The good news: GDP up 0.5%, the bad news: it won't last

When is growth actually a contraction? When GDP's up 0.5%. Allow us to explain...

by Emma Haslett
Last Updated: 06 Nov 2012
Well calloo, callay - at long last, a bit of good news. Well, on the surface of it, anyway: the Office for National Statistics has released figures showing that the UK economy grew by (a whopping, all things considered) 0.5% between July and September, compared with a meagre 0.1% during the previous quarter. Of course, just when we were about to crack out the champagne, the nay-sayers came out in force. Still: makes a nice change from whining about the antics of Merkel and Sarkozy, doesn't it?

According to the ONS, growth in the third quarter was largely driven by the production sector, which saw its output rise by 0.5% - from a fall of 1.2% during the previous quarter. The service sector, too, was up from 0.2% during the spring to 0.7%. The only blot on the GDP landscape was the construction sector, which fell by 0.6%, next to a 1.1% rise previously.

Generally, though, it's all surprisingly positive. But as the old adage goes, if it looks too good to be true, it probably is. Thus, the ONS was keen to point out that lacklustre growth during the previous quarter was probably caused by a combination of the royal wedding and supply problems after the Japanese earthquake/tsunami. So far, so straightforward.

But here's the crunch: the pointy-heads at the ONS reckon all of that knocked as much as 0.5% off growth.

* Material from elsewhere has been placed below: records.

/-- The presented cores of a tile, by physical core key in logical order (R2). -/
def tileCores (m : Mgmt) (tile : Nat) : List Nat := ((Assoc.get? m.tiles tile).getD {}).cores.map (fun c => tile * 24 + c)

/-- Whether a block's context and grid go on (R335, R419). -/
def mayGo (m : Mgmt) (r : Run) (b : Block) : Bool := match Assoc.get? r.grids b.grid with
  | none => false
  | some g => mayIssue m r g.ctx && g.status.isNone

/-- Whether crews of a block may be admitted at all: while tasks of its grid are to run again, those of one of them alone (R321). -/
def mayAdmit (m : Mgmt) (r : Run) (b : Block) : Bool :=
  mayGo m r b && (b.replay || (Assoc.get? r.grids b.grid).all (fun g => g.redo == []))

/-- The core of a block's first crew, which names its group under static placement (R311). -/
def Block.first (r : Run) (b : Block) : Option Nat := (b.crews.head?.bind (fun c => Assoc.get? r.crews c)).map (·.core)

/-- Whether a lower block of the same grid, placed in the same group under static placement, is still to be admitted (R311). -/
def lowerWaits (r : Run) (b : Block) : Bool :=
  (Assoc.get? r.grids b.grid).any (fun g => g.det != 0) && !b.isTask && !b.replay &&
  r.blocks.any (fun p => p.2.grid == b.grid && !p.2.isTask && !p.2.replay && !p.2.admitted && !p.2.ended &&
    decide (p.2.lin < b.lin) && p.2.first r == b.first r)

/-- A block placed and not yet admitted, as a waiter: a task in a deque waits only at its head (R153, R225). -/
def blockWaiter (m : Mgmt) (r : Run) (bk : Nat) (b : Block) : Option Waiter :=
  if b.admitted || b.ended || !mayAdmit m r b || lowerWaits r b then none
  else
    let cs := b.crews.filterMap (fun c => (Assoc.get? r.crews c).map (fun x => (c, x)))
    match cs with
    | [] => none
    | (_, x) :: _ =>
      let inDeque := (r.coreSt x.core).deque.contains bk
      if inDeque && (r.coreSt x.core).deque.head? != some bk then none
      else some { crews := cs.map (fun y => (y.1, y.2.core)), keys := [3 - x.level, x.placed] }

/-- The level at which a saved crew waits: raised by a wake to its block (R334). -/
def readmitLevel (b : Block) (x : Crew) : Nat := min 3 (x.level + b2n b.ui.wakeRaised)

/-- A saved crew as waiters for the cores of its tile (R334), or for the spare that replaced its core (R401). -/
def savedWaiters (m : Mgmt) (r : Run) (c : Nat) (x : Crew) : List Waiter :=
  match Assoc.get? r.blocks x.block with
  | none => []
  | some b =>
    if x.status != .saved || x.halted || !mayGo m r b then []
    else
      let here := match Assoc.get? ((Assoc.get? m.tiles (x.core / 24)).getD {}).swaps (x.core % 24) with
        | some k => [x.core / 24 * 24 + k]
        | none => tileCores m (x.core / 24)
      here.map (fun k => { crews := [(c, k)], saved := true, keys := [3 - readmitLevel b x, x.placed] })

/-- Everyone that waits for a core. -/
def waiters (m : Mgmt) (r : Run) : List Waiter :=
  r.blocks.filterMap (fun p => blockWaiter m r p.1 p.2) ++ r.crews.flatMap (fun p => savedWaiters m r p.1 p.2)

/-! ## Resources held for blocks that wait for their group admission (R222, R225) -/

/-- Whether a block waits for the admission of several crews as a group. -/
def Block.groupWaits (b : Block) : Bool := decide (1 < b.span) && !b.admitted && !b.ended

/-- What is kept back on a core from crews that wait there: what has been freed and is held for other blocks, whatever the level. -/
def keptBack (r : Run) (crews : List Nat) (core : Nat) : Needs :=
  (r.blocks.filter (fun p => p.2.groupWaits && p.2.crews != crews)).foldl (fun n p =>
    n.add ((Assoc.get? p.2.holds core).getD {})) {}

/-- One amount less another, and the lesser of two, resource by resource. -/
def Needs.less (a b : Needs) : Needs :=
  ⟨a.slots - b.slots, a.warps - b.warps, a.regs - b.regs, a.lane - b.lane, a.pad - b.pad, a.gran - b.gran⟩
def Needs.min (a b : Needs) : Needs :=
  ⟨Nat.min a.slots b.slots, Nat.min a.warps b.warps, Nat.min a.regs b.regs, Nat.min a.lane b.lane, Nat.min a.pad b.pad,
    Nat.min a.gran b.gran⟩

/-- What a block needs on a core of its set. -/
def blockNeed (r : Run) (b : Block) (core : Nat) : Needs :=
  ((b.crews.filterMap (fun c => Assoc.get? r.crews c)).filter (fun x => x.core == core)).foldl (fun n x => n.add (crewNeeds r x)) {}

/-- What has been freed on a core given to the blocks that wait there as groups, the first placed first: to each up to its need. -/
def giveFreed (core : Nat) : List Nat → Needs → Run → Run
  | [], _, r => r
  | k :: ks, freed, r => match Assoc.get? r.blocks k with
    | none => giveFreed core ks freed r
    | some b =>
      let has := (Assoc.get? b.holds core).getD {}
      let part := freed.min ((blockNeed r b core).less has)
      let r := if part = {} then r else r.block k (fun x => { x with holds := Assoc.set x.holds core (has.add part) })
      giveFreed core ks (freed.less part) r

/-- The blocks that wait as groups and have a crew to come to a core, the first placed first. -/
def groupsAt (r : Run) (core : Nat) : List Nat :=
  (r.blocks.filter (fun p => p.2.groupWaits && p.2.crews.any (fun c => match Assoc.get? r.crews c with
    | some x => x.core == core
    | none => false))).map (·.1)

/-- What a core's crews have freed since the machine last looked, held for the blocks that wait there as groups. -/
def settleHolds (r : Run) (core : Nat) : Run :=
  match groupsAt r core with
  | [] => r
  | ks =>
    let used := coreUsed r core []
    let r := giveFreed core ks ((r.coreSt core).seen.less used) r
    if (r.coreSt core).seen = used then r else r.core core (fun k => { k with seen := used })

/-- Whether a waiter's crews fit their cores now and find their hampers (R222, R224, R337). -/
def waiterFits (m : Mgmt) (r : Run) (w : Waiter) (without : List Nat) : Bool :=
  let cs := w.crews.filterMap (fun c => (Assoc.get? r.crews c.1).map (fun x => (c.1, c.2, x)))
  let ctx := match cs with
    | c :: _ => crewCtx r c.1
    | [] => 0
  cs.length == w.crews.length &&
  cs.all (fun c => needsFit m r c.2.1 (crewNeeds r c.2.2) (keptBack r (w.crews.map (·.1)) c.2.1) without) &&
  hampersFree (poolLength r ctx) (hampersOf r ctx)
    ((cs.filter (fun c => c.2.2.hamper.isNone)).map (fun c => (crewKernel r c.2.2).hamperSize))

/-- Whether a waiter is the first in the order of R225 that fits on each of its cores. -/
def isNext (m : Mgmt) (r : Run) (w : Waiter) : Bool :=
  waiterFits m r w [] &&
  !(waiters m r).any (fun x => keysBefore x.keys w.keys && x.crews.any (fun c => w.crews.any (fun d => c.2 == d.2)) &&
    waiterFits m r x [])

/-- Whether a core has someone to admit now, which comes before the issue of a quadrant whose warp slots were freed (R239). -/
def admitsNext (m : Mgmt) (r : Run) (core : Nat) : Bool :=
  (waiters m r).any (fun w => w.crews.any (fun c => c.2 == core) && isNext m r w)

/-- The quadrants that an ended crew has freed let issue again once their core has nobody to admit (R239). -/
def settleFreed (m : Mgmt) (r : Run) (core : Nat) : Run :=
  if (r.coreSt core).freed = [] || admitsNext m r core then r else r.core core (fun k => { k with freed := [] })

/-! ## Taking a core -/

/-- The lowest crew slot of a core that is free (R224, R234). -/
def freeSlot (r : Run) (core : Nat) : Nat :=
  let used := (r.crews.filter (fun p => p.2.onCore core)).map (fun (p : Nat × Crew) => p.2.slot)
  ((List.range 16).find? (fun i => !used.contains i)).getD 0

/-- A crew of a context that has been stopped starts stopped (R321, R400). -/
def stopStarted (r : Run) (c : Nat) : Run :=
  match (Assoc.get? r.contexts (crewCtx r c)).bind (·.stop) with
  | none => r
  | some t => r.crew c (·.halt t)

/-- A crew put on a core: its slot, its stamp, its quadrants and its hamper (R223, R225, R234, R337). -/
def seatCrew (r : Run) (c core : Nat) : Run :=
  match Assoc.get? r.crews c with
  | none => r
  | some x =>
    let q := firstQuad r core [c]
    let stamp := (r.coreSt core).stamps
    let slot := freeSlot r core
    let hamper := match x.hamper with
      | some o => some o
      | none => freeHamper r (crewCtx r c) (crewKernel r x).hamperSize
    let r := r.core core (fun k => { k with stamps := k.stamps + 1, deque := k.deque.erase x.block })
    let r := r.crew c (fun x =>
      { x with status := .resident, core := core, slot := slot, lastCore := core, stamp := stamp, hamper := hamper, reason := 0,
               home := match x.home with
                 | some h => some h
                 | none => some core,
               warps := (x.warps.zipIdx).map (fun (w : Warp × Nat) => { w.1 with quad := (q + w.2) % 4 }) })
    stopStarted r c

/-- The bytes of scratchpad in which a block of a kernel can keep every shadow, and its hold buffer (R397, R398; log 32). -/
def shadowNeed (k : Kernel) : Nat :=
  65536 + k.cluster + k.span * (k.pad + k.crew * k.lane + k.crew / 32 * Config.shadowState)

/-- The bytes of a partition's scratchpad that no context's share and no block's reservation covers (R244, R397). -/
def spadFree (m : Mgmt) (r : Run) (tag : Nat) : Nat :=
  let shares := (r.contexts.filter (fun c => partOf c.1 == tag && c.2.live)).map (fun c => c.2.splen)
  let held := (r.blocks.filter (fun b => !b.2.ended && (Assoc.get? r.grids b.2.grid).any (fun g => partOf g.ctx == tag))).map
    (fun b => b.2.shadowSpace)
  ((Assoc.get? m.parts tag).getD {}).tiles.length * 2 ^ 25 - shares.sum - held.sum

/-- The first cairn of a block that starts, when its shadow space can be reserved; else its intervals stay open, and the error log says
so (R397). -/
def firstCairn (m : Mgmt) (r : Run) (bk : Nat) : Run :=
  match (Assoc.get? r.blocks bk).bind (fun b => (Assoc.get? r.grids b.grid).map (fun g => (b, g))) with
  | none => r
  | some (b, g) =>
    if !g.cairn then r
    else
      let n := shadowNeed (kernelOf g b)
      if n ≤ spadFree m r (partOf g.ctx) then setCairn (r.block bk (fun x => { x with shadowSpace := n })) bk
      else logError r (partOf g.ctx) 5 (g.ctx % 64) (blockTile r b) 0 g.ident 0

/-- A block admitted: its crews take their cores together, its first cairn is set, and posts held for it are merged
(R222, R365, R397). -/
def admitBlock (m : Mgmt) (r : Run) (bk : Nat) : Run :=
  match (Assoc.get? r.blocks bk).bind (blockWaiter m r bk) with
  | none => r
  | some w =>
    if isNext m r w then
      let r := w.crews.foldl (fun r c => seatCrew r c.1 c.2) r
      takeHeld (firstCairn m (r.block bk (fun b => { b with admitted := true, holds := [] })) bk) bk
    else r

/-- CREW_ADMISSION: block or task n. -/
def execCrewAdmission (s : State) : Outcome := happen s (fun a => admitBlock s.mgmt s.run a.n)

/-! ## Placement (R308 to R312) -/

/-- Warps resident on a core, and those of crews placed there and not yet admitted (R310). -/
def placeLoad (r : Run) (core : Nat) : Nat :=
  ((r.crews.filter (fun (p : Nat × Crew) => p.2.core == core &&
    (p.2.status == .resident || p.2.status == .saving || p.2.status == .waiting))).map (fun (p : Nat × Crew) => p.2.warps.length)).sum

/-- Whether crew idx of a kernel could be admitted to a core now, some crews left out. -/
def couldAdmit (m : Mgmt) (r : Run) (k : Kernel) (without : List Nat) (idx core : Nat) : Bool :=
  needsFit m r core (k.needs idx) (keptBack r [] core) without

/-- The candidate set of a tile: its load and its cores in logical order (R310). -/
def tileCandidate (r : Run) (cores : List Nat) (span : Nat) (ok1 ok0 : Nat → Bool) : Option (Nat × List Nat) :=
  let e := (cores.zipIdx).filter (fun c => ok1 c.1)
  let sets := (e.filter (fun c => ok0 c.1)).filterMap (fun c =>
    let above := e.filter (fun d => decide (c.2 < d.2))
    let rest := (sortBy (fun a b => keysBefore [placeLoad r a.1, a.2] [placeLoad r b.1, b.2]) above).take (span - 1)
    if rest.length < span - 1 then none
    else
      let cs := c.1 :: (sortBy (fun a b => decide (a.2 < b.2)) rest).map (·.1)
      some ((cs.map (placeLoad r)).sum, cs))
  minBy (·.1) sets

/-- The core set that R310 chooses for a block, some crews counted as gone. -/
def chooseSet (m : Mgmt) (r : Run) (part : Part) (k : Kernel) (without : List Nat) : Option (List Nat) :=
  let cands := part.tiles.filterMap (fun t =>
    tileCandidate r (tileCores m t) k.span (couldAdmit m r k without (if k.span = 1 then 0 else 1)) (couldAdmit m r k without 0))
  (minBy (·.1) cands).map (·.2)

/-- The groups of static placement, in order (R311). -/
def staticGroups (m : Mgmt) (part : Part) (span : Nat) : List (List Nat) :=
  part.tiles.flatMap (fun t =>
    let cs := tileCores m t
    (List.range (cs.length / span)).map (fun i => (cs.drop (i * span)).take span))
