-- ==== Sys2Proof/Laws/PerInstr.lean ====
section
/-! SUPPORT. Per-instruction lemmas: decoding the word of a well-formed instruction in its slice gives it back. -/

-- One declaration after another: declarations that wait for one another would each hold a thread.
set_option Elab.async false

namespace Sys2Proof.Laws.RoundTrip

open Sys2Proof Sys2Proof.Machine

/-- Decoding the word of the instruction, when it has one and is well formed, gives it back. -/
def Statement (i : Instr) : Prop := ∀ w, i.wf = true → encode i = some w → decode i.slice w = .ok i

theorem ifZero_true {z : Bool} {i : Instr} (h : z = true) : ifZero z i = .ok i := by rw [h]; rfl
theorem ifHint_true {z : Bool} {i : Instr} (h : z = true) : ifHint z i = .ok i := by rw [h]; rfl

/-- A major that is neither ill nor reserved is read by the slice's own table. -/
theorem decode_compute {w m : Nat} (h : bits w 30 24 = m) (h0 : (m == 0 || m == 127 || reservedMajor m) = false) :
    decode .compute w = decodeCompute w := by
  simp only [Bool.or_eq_false_iff, beq_eq_false_iff_ne] at h0
  unfold decode; rw [h, if_neg (by omega), h0.2]; rfl
theorem decode_address {w m : Nat} (h : bits w 30 24 = m) (h0 : (m == 0 || m == 127 || reservedMajor m) = false) :
    decode .address w = decodeAddress w := by
  simp only [Bool.or_eq_false_iff, beq_eq_false_iff_ne] at h0
  unfold decode; rw [h, if_neg (by omega), h0.2]; rfl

But if you don't take into account those extenuating circumstances, then the economy grew by 0.6% last quarter. So this quarter's growth actually represents a fall in output. Which, to be fair, is definitely bad news. As James Knightley, from ING Financial Markets, told the BBC: 'We should have seen a big rebound. [These results] suggest the underlying picture remains weak.'

Still, there is one bit of good news that not even the gloomiest of doom-mongers could find fault with: apparently, the riots in August didn't have a 'noticeable' effect on GDP. We think we'll leave it with that.